Monomeric enhanced GFP was fused to the C-terminus of TtRET1 gene (TTHERM_00895610) in the macronucleus via homologous recombination. First we amplified 1032bp long genomic region (containing the entire coding sequence without the stop codon) of TtRET1 using polymerase chain reaction then cloned into pmEGFP (gift from Turkewitz laboratory University of Chicago) using In-fusion cloning (Takara Bio). We then amplified and cloned TtRET1 3’UTR into pmEGFP-TtRET1 again via In-fusion. The resulting vector pmEGFP-TtRET1-mEGFP-3’UTR was linearized and introduced into Tetrahymena (both CU427 and B2086 cell lines) using biolistic transformation (Cassidy-Hanley et al., 1997) . Tetrahymena expressing endogenous TtRET1-GFP were selected by growth in SPP media and increasing concentrations of paromomycin.

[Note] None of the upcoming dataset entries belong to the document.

-- ==== Sys2Proof/Laws/Datapath.lean ====
section
/-! SUPPORT. What each chain of the datapaths computes, as one equation over the numbers its limbs denote. The
callers cite these and never unfold a chain. -/

namespace Sys2Proof

namespace Machine

set_option exponentiation.threshold 1000

theorem addCarry_spec (a b : Limb) (c : Bool) :
    (addCarry a b c).1.toNat + 2 ^ 64 * (addCarry a b c).2.toNat = a.toNat + b.toNat + c.toNat := by
  have ha := a.isLt
  have hb := b.isLt
  have hc : c.toNat ≤ 1 := Bool.toNat_le c
  by_cases h : 2 ^ 64 ≤ a.toNat + b.toNat + c.toNat <;>
    simp only [addCarry, h, decide_true, decide_false, Bool.toNat_true, Bool.toNat_false, BitVec.toNat_ofNat] <;>
    omega

theorem subBorrow_spec (a b : Limb) (br : Bool) :
    a.toNat + 2 ^ 64 * (subBorrow a b br).2.toNat = (subBorrow a b br).1.toNat + b.toNat + br.toNat := by
  have ha := a.isLt
  have hb := b.isLt
  have hc : br.toNat ≤ 1 := Bool.toNat_le br
  by_cases h : a.toNat < b.toNat + br.toNat <;> simp [subBorrow, h] <;> omega

theorem addChain_length (as bs : List Limb) (c : Bool) (h : as.length = bs.length) :
    (addChain as bs c).1.length = as.length := by
  induction as generalizing bs c with
  | nil => simp [addChain]
  | cons a as ih =>
    cases bs with
    | nil => simp at h
    | cons b bs => simp [addChain, ih bs _ (by simpa using h)]

theorem subChain_length (as bs : List Limb) (c : Bool) (h : as.length = bs.length) :
    (subChain as bs c).1.length = as.length := by
  induction as generalizing bs c with
  | nil => simp [subChain]
  | cons a as ih =>
    cases bs with
    | nil => simp at h
    | cons b bs => simp [subChain, ih bs _ (by simpa using h)]

/-- The carry chain adds: the sum limbs and the carry out are the exact sum (40_add_sub.md R60). -/
theorem addChain_spec (as bs : List Limb) (c : Bool) (h : as.length = bs.length) :
    limbsVal (addChain as bs c).1 + 2 ^ (64 * as.length) * (addChain as bs c).2.toNat
      = limbsVal as + limbsVal bs + c.toNat := by
  induction as generalizing bs c with
  | nil => cases bs <;> simp_all [addChain, limbsVal]
  | cons a as ih =>
    cases bs with
    | nil => simp at h
    | cons b bs =>
      have here := addCarry_spec a b c
      have above := ih bs (addCarry a b c).2 (by simpa using h)
      simp only [addChain, limbsVal, List.length_cons, show 64 * (as.length + 1) = 64 + 64 * as.length by ring,
        pow_add]
      linear_combination here + 2 ^ 64 * above

/-- The borrow chain subtracts: the difference limbs and the borrow out are the exact difference
(40_add_sub.md R60, R63). -/
theorem subChain_spec (as bs : List Limb) (br : Bool) (h : as.length = bs.length) :
    limbsVal as + 2 ^ (64 * as.length) * (subChain as bs br).2.toNat
      = limbsVal (subChain as bs br).1 + limbsVal bs + br.toNat := by
  induction as generalizing bs br with
  | nil => cases bs <;> simp_all [subChain, limbsVal]
  | cons a as ih =>
    cases bs with
    | nil => simp at h
    | cons b bs =>
      have here := subBorrow_spec a b br
      have above := ih bs (subBorrow a b br).2 (by simpa using h)
      simp only [subChain, limbsVal, List.length_cons, show 64 * (as.length + 1) = 64 + 64 * as.length by ring,
        pow_add]
      linear_combination here + 2 ^ 64 * above

/-- One limb product with its additions fits in 128 bits (41_montgomery_mul.md R71). -/
theorem mac_lt (t m b c : Limb) : t.toNat + m.toNat * b.toNat + c.toNat < 2 ^ 128 := by
  have ht := t.isLt
  have hc := c.isLt
  have : m.toNat * b.toNat ≤ (2 ^ 64 - 1) * (2 ^ 64 - 1) :=
    Nat.mul_le_mul (Nat.le_sub_one_of_lt m.isLt) (Nat.le_sub_one_of_lt b.isLt)
  omega

theorem macRow_length (m : Limb) (ts bs : List Limb) (c : Limb) (h : ts.length = bs.length) :
    (macRow m ts bs c).1.length = ts.length := by
  induction ts generalizing bs c with
  | nil => simp [macRow]
  | cons t ts ih =>
    cases bs with
    | nil => simp at h
    | cons b bs => simp [macRow, ih bs _ (by simpa using h)]

/-- A row of limb products adds `m * b` to the limbs exactly (41_montgomery_mul.md R71). -/
theorem macRow_spec (m : Limb) (ts bs : List Limb) (c : Limb) (h : ts.length = bs.length) :
    limbsVal (macRow m ts bs c).1 + 2 ^ (64 * ts.length) * (macRow m ts bs c).2.toNat
      = limbsVal ts + m.toNat * limbsVal bs + c.toNat := by
  induction ts generalizing bs c with
  | nil => cases bs <;> simp_all [macRow, limbsVal]
  | cons t ts ih =>
    cases bs with
    | nil => simp at h
    | cons b bs =>
      have bound := mac_lt t m b c
      have above := ih bs (BitVec.ofNat 64 ((t.toNat + m.toNat * b.toNat + c.toNat) >>> 64)) (by simpa using h)
      have carry : (BitVec.ofNat 64 ((t.toNat + m.toNat * b.toNat + c.toNat) >>> 64)).toNat
          = (t.toNat + m.toNat * b.toNat + c.toNat) / 2 ^ 64 := by
        rw [BitVec.toNat_ofNat, Nat.shiftRight_eq_div_pow, Nat.mod_eq_of_lt (by omega)]
      have split := Nat.div_add_mod (t.toNat + m.toNat * b.toNat + c.toNat) (2 ^ 64)
      rw [carry] at above
      simp only [macRow, limbsVal, List.length_cons, BitVec.toNat_ofNat,
        show 64 * (ts.length + 1) = 64 + 64 * ts.length by ring, pow_add]
      linear_combination split + 2 ^ 64 * above

/-- The number in the working register, by its parts. -/
theorem CiosReg.val_eq (t : CiosReg) (h : t.lo.length = 6) :
    t.val = limbsVal t.lo + 2 ^ 384 * t.t6.toNat + 2 ^ 448 * t.t7.toNat := by
  unfold CiosReg.val
  rw [limbsVal_append, h]
  simp only [limbsVal]
  ring

theorem ciosMultiply_length (b : Word384) (t : CiosReg) (ai : Limb) (h : t.lo.length = 6) :
    (ciosMultiply b t ai).lo.length = 6 := by
  simp only [ciosMultiply]
  rw [macRow_length _ _ _ _ (by simp [h]), h]

theorem ciosReduce_length (p : Word384) (inv : Limb) (t : CiosReg) (h : t.lo.length = 6) :
    (ciosReduce p inv t).lo.length = 6 := by
  simp only [ciosReduce, List.length_append, List.length_tail]
  rw [macRow_length _ _ _ _ (by simp [h]), h]
  rfl

/-- The first half of an outer step adds one limb's product, exactly (41_montgomery_mul.md R71). -/
theorem ciosMultiply_val (b : Word384) (t : CiosReg) (ai : Limb) (h : t.lo.length = 6) (h7 : t.t7 = 0) :
    (ciosMultiply b t ai).val = t.val + ai.toNat * b.toNat := by
  rw [CiosReg.val_eq _ (ciosMultiply_length b t ai h), CiosReg.val_eq _ h, h7]
  have row := macRow_spec ai t.lo (limbs b) 0 (by simp [h])
  rw [h, limbsVal_limbs] at row
  have h6 := t.t6.isLt
  have hc := (macRow ai t.lo (limbs b) 0).2.isLt
  simp only [ciosMultiply, BitVec.toNat_ofNat, Nat.shiftRight_eq_div_pow, Nat.reduceMul,
    show BitVec.toNat (0 : Limb) = 0 from rfl] at row ⊢
  rw [Nat.mod_eq_of_lt (by omega : (t.t6.toNat + (macRow ai t.lo (limbs b) 0).2.toNat) / 2 ^ 64 < 2 ^ 64)]
  have split := Nat.div_add_mod (t.t6.toNat + (macRow ai t.lo (limbs b) 0).2.toNat) (2 ^ 64)
  linear_combination row + 2 ^ 384 * split

/-- The second half of an outer step adds `m * p` and shifts one limb out, where the sum fits in 449 bits
(41_montgomery_mul.md R71). -/
theorem ciosReduce_val (p : Word384) (inv : Limb) (t : CiosReg) (h : t.lo.length = 6)
    (hb : t.val + (t.lo.headD 0 * inv).toNat * p.toNat < 2 ^ 449) :
    (ciosReduce p inv t).val = (t.val + (t.lo.headD 0 * inv).toNat * p.toNat) / 2 ^ 64 ∧
      ((ciosReduce p inv t).t6 = 0 ∨ (ciosReduce p inv t).t6 = 1) ∧ (ciosReduce p inv t).t7 = 0 := by
  rw [CiosReg.val_eq _ (ciosReduce_length p inv t h)]
  rw [CiosReg.val_eq _ h] at hb ⊢
  generalize hm : t.lo.headD 0 * inv = m at hb ⊢
  have row := macRow_spec m t.lo (limbs p) 0 (by simp [h])
  have len := macRow_length m t.lo (limbs p) 0 (by simp [h])
  rw [h, limbsVal_limbs] at row
  rw [h] at len
  simp only [ciosReduce, hm]
  generalize hr : macRow m t.lo (limbs p) 0 = out at row len ⊢
  obtain ⟨ls, c⟩ := out
  simp only at row len ⊢
  match ls, len with
  | x :: xs, len =>
    have five : xs.length = 5 := by simpa using len
    simp only [List.tail_cons]
    rw [limbsVal_append, five]
    have h6 := t.t6.isLt
    have h7 := t.t7.isLt
    have hc := c.isLt
    have hx := x.isLt
    have hxs := limbsVal_lt xs
    rw [five] at hxs
    simp only [limbsVal, BitVec.toNat_ofNat, BitVec.toNat_add, Nat.shiftRight_eq_div_pow, Nat.reduceMul,
      show BitVec.toNat (0 : Limb) = 0 from rfl] at row ⊢
    generalize m.toNat * p.toNat = mp at *
    refine ⟨by omega, ?_, trivial⟩
    rw [← BitVec.toNat_inj, ← BitVec.toNat_inj]
    simp only [BitVec.toNat_add, BitVec.toNat_ofNat, show BitVec.toNat (0 : Limb) = 0 from rfl,
      show BitVec.toNat (1 : Limb) = 1 from rfl]
    omega

/-- One more outer step. -/
theorem ciosRun_succ (a b p : Word384) (inv : Limb) (n : Nat) (h : n < 6) :
    ciosRun a b p inv (n + 1) = ciosReduce p inv (ciosMultiply b (ciosRun a b p inv n) (limb a n)) := by
  have take : (limbs a).take (n + 1) = (limbs a).take n ++ [limb a n] := by
    match n, h with
    | 0, _ => rfl
    | 1, _ => rfl
    | 2, _ => rfl
    | 3, _ => rfl
    | 4, _ => rfl
    | 5, _ => rfl
  simp only [ciosRun, take, List.foldl_append, List.foldl_cons, List.foldl_nil, ciosStep]

end Machine

end Sys2Proof
end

Tetrahymena mating reactions

All incubations take place at 30 ^o C. TtRET1-GFP Tetrahymena (CU427 and B2086), GFP-KDEL (gift from Turkewitz laboratory University of Chicago) (CU428), and wild type (CU427) were grown overnight to 200,000 cells per ml. Cells were then washed and starved in 10mM Tris pH 7.4 overnight. After starvation TtRET1-GFP Tetrahymena were mixed at equal concentrations. Similarly, GFP-KDEL and wild type Tetrahymena were also mixed at equal concentrations. Mating reactions were then treated with NucBlue (Thermofisher) nuclear stain to assess stage of conjugation. Mating reactions were then immobilized using NiCL and imaged on Zeiss LSM 700 Confocal Laser Scanning Microscope, 63X oil with NA = 1.25 with Zen software.